Ağlatmadan Uyku Eğitimi

Sylwia: Tamam. Rabia çok sağ ol. Çok teşekkür ederim. Demek bebekleri ağlarken odasında bırakmıyoruz ve kaçmıyoruz.
Doğru mu?
Rabia: Evet, aşamalı olarak desteklerini kesiyoruz. Ve bu aşamalı olarak destek kesmekte de bebeğin atıyorum emzirmeyse desteği, emzirme yerine anne şefkati, anne kucağı; sonrasında atıyorum sallanmaysa gene anne şefkati, anne kucağı, annenin dokunsal teması, sessel teması, yani bir nevi anne ben sana bağımlı değilim ama ben sana bağlıyım.

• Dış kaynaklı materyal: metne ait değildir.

/-- COMMIT_GATE on an attempt that does not match: with t_retry left a first attempt is tried once more under another key; the
second, or a first one without that time, enters Safe Halt with cause 1. No word is committed. A commit in the count of the
partition's next release instant is a deadline miss: Safe Halt with cause 2, nothing committed; in a resync that has caught up it starts
the resync again. Rules: R138, R139, R164, R402. Model
choices: log entry 9. -/
def Obligations.CommitGateRollsBack : Prop :=
  (∀ (s : State) (p : Nat), s.sle.cur = some p → (s.part p).phase = .gate → s.sle.dbg = {} → (s.part p).matches? = false →
    (s.isInstant p = false ∨ s.clk.now = (s.part p).relAt) → s.released = true → s.sup.mode ≠ .replay →
    let time := 12 * ((s.part p).relAt + s.lotD.pPeriod p - s.clk.now)
    ((s.part p).attempt = 1 → (s.resyncing = true ∨ 5 * s.lotD.pCount p + 1200 ≤ time) → ∃ t, exec .commitGate s = .next t ∧
      (t.part p).attempt = 2 ∧ (t.part p).failedKey = (s.part p).key ∧ (t.part p).key ≠ 0 ∧ (t.part p).key ≠ (s.part p).key ∧
      (t.part p).key ≠ (s.part p).lastKey ∧ (t.part p).stamp = (s.part p).stamp ∧
      ((t.part p).phase = .ready ∨ (t.part p).phase = .passes) ∧ t.sle.mismatches = (s.sle.mismatches + 1) % 2 ^ 32 ∧
      t.nmt = s.nmt ∧ t.sle.tmG = s.sle.tmG ∧ t.sle.tmO = s.sle.tmO ∧ t.sout = s.sout ∧ t.sup = s.sup) ∧
    ((s.part p).attempt ≠ 1 ∨ (s.resyncing = false ∧ time < 5 * s.lotD.pCount p + 1200) → ∃ t, exec .commitGate s = .next t ∧
      s.halted 1 t ∧ t.nmt = s.nmt ∧ t.sle.tmG = s.sle.tmG ∧ t.sle.tmO = s.sle.tmO ∧
      t.sle.mismatches = (s.sle.mismatches + 1) % 2 ^ 32)) ∧
  (∀ (s : State) (p : Nat), s.sle.cur = some p → (s.part p).phase = .gate → s.sle.dbg = {} → s.released = true →
    s.isInstant p = true → s.clk.now ≠ (s.part p).relAt →
    (s.cplRole ≠ .resync → ∃ t, exec .commitGate s = .next t ∧ s.halted 2 t ∧ t.nmt = s.nmt ∧ t.sle.tmG = s.sle.tmG ∧ t.sle.tmO = s.sle.tmO) ∧
    (s.cplRole = .resync → s.resyncing = false → ∃ t, exec .commitGate s = .next t ∧ t.sup.mode = s.sup.mode ∧
      (t.cplRole = .isolated ∨ (t.cplRole = .resync ∧ t.cpl.resync = .requested)) ∧ t.nmt = s.nmt ∧ t.sle.tmG = s.sle.tmG ∧
      t.sle.tmO = s.sle.tmO))

/-- The debug halt: a request with no pass running halts at once, one in a ground pass after the same WOP of both passes; the halt
removes drive, stops the watchdog and cuts both groups off; a step executes one WOP in both passes with what its fetches bring, and a
row that cannot be corrected halts with cause 4; a resume gives drive back, and no output is on before both groups are released.
Committed words never change. Rules: R102, R148 to R151. Model choices: log entry 59. -/
def Obligations.DebugHalt : Prop :=
  ∀ s : State, s.lotD.pair = false →
    (s.jtagOn = true → s.sup.mode = .commissioning → s.sle.dbg = {} → s.sle.cur = none → ∃ t, exec .haltRequest s = .next t ∧
      t.sle.dbg.state = 2 ∧ t.sup = { s.sup with driveRemoved := true, wdRunning := false } ∧ t.pwr = { s.pwr with setpoint := 980 } ∧
      t.outputsOff ∧ s.groupsHeld t ∧ s.changesOnly [.sup, .sle, .sout, .pwr, .log, .hpo] t) ∧
    (∀ p, s.jtagOn = true → s.sup.mode = .commissioning → s.sle.dbg = {} → s.sle.cur = some p → (s.part p).gi < s.lotD.pCount p →
      exec .haltRequest s = .next { s with sle := { s.sle with dbg :=
        { state := 1, part := some p, idx := s.lotD.pFirst p + (s.part p).gi, stopAt := some (s.part p).gi } } }) ∧
    (∀ p, s.jtagOn = true → s.sup.mode = .commissioning → s.sle.dbg = {} → s.sle.cur = some p → s.lotD.pCount p ≤ (s.part p).gi →
      exec .haltRequest s = .next { s with sle := { s.sle with dbg := { state := 1, atGate := some p } } }) ∧
    (s.haltDue = true → ∃ t, exec .debugHaltEffect s = .next t ∧ t.sle.dbg.state = 2 ∧
      t.sup = { s.sup with driveRemoved := true, wdRunning := false } ∧ t.outputsOff ∧ s.groupsHeld t ∧
      s.changesOnly [.sup, .sle, .sout, .pwr, .log, .hpo] t) ∧
    (∀ p i (fg fo : Fetch), s.jtagOn = true → s.sle.dbg.state = 2 → s.sle.dbg.part = some p → s.sle.dbg.stopAt = some i →
      i + 1 < s.lotD.pCount p →
      let w := s.lotD.wop (s.lotD.pFirst p + i + 1)
      (fg.ecc = .clean → fo.ecc = .clean → ∃ t, exec (.step fg fo) s = .next t ∧ t.sle.dbg.stopAt = some (i + 1) ∧
        t.sle.dbg.idx = s.lotD.pFirst p + i + 1 ∧ (t.part p).gi = i + 2 ∧ (t.part p).oi = i + 2 ∧
        (∀ ps v, t.curWord p ps v = ((s.doWop p .ground w fg.flip).doWop p .overdye w fo.flip).curWord p ps v) ∧ s.changesOnly [.sle] t) ∧
      (fg.ecc = .uncorrectable → s.sup.mode = .commissioning → s.sup.pfsOrder = 0 →
        ∃ t, exec (.step fg fo) s = .next t ∧ s.halted 4 t)) ∧
    (s.jtagOn = true → s.sup.mode = .commissioning → s.sle.dbg.state = 2 → ∃ t, exec .resume s = .next t ∧ t.sle.dbg.state = 0 ∧
      t.sup = { s.sup with driveRemoved := false, wdArmed := false } ∧
      (∀ g, g < 2 → (t.grp g).state ≠ .closed ∧ (t.grp g).state ≠ .closing) ∧ t.sout.holdBoth = true ∧ t.outputsOff ∧
      s.changesOnly [.sup, .sle, .sout, .log, .hpo] t) ∧
    (s.sup.mode = .commissioning → s.jtagAllowed = true → exec (.jtagSession true) s = .next { s with sup := { s.sup with jtag := true } }) ∧
    (s.sup.mode ≠ .commissioning ∨ s.jtagAllowed = false → exec (.jtagSession true) s = .next s) ∧
    (exec (.jtagSession false) s = .next { s with sup := { s.sup with jtag := false } })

Evet beni yatağıma bıraktın. Ben yatağıma güveniyorum ve uyumaya devam edeceğim. Bebeğe bunu aşıladıktan
sonra, bunu öğrettikten sonra zaten her şey çok kolay bir şekilde devam ediyor. Uyku alışkanlığı değiştirme süreci de zaten bebeğe verilen bir şey değildir. Biz bunu ailelere veririz. Aileler bizimle bebek arasında bir köprü oluşturur. Ve biz bebeğe o şekilde uykuyu öğretmiş oluruz.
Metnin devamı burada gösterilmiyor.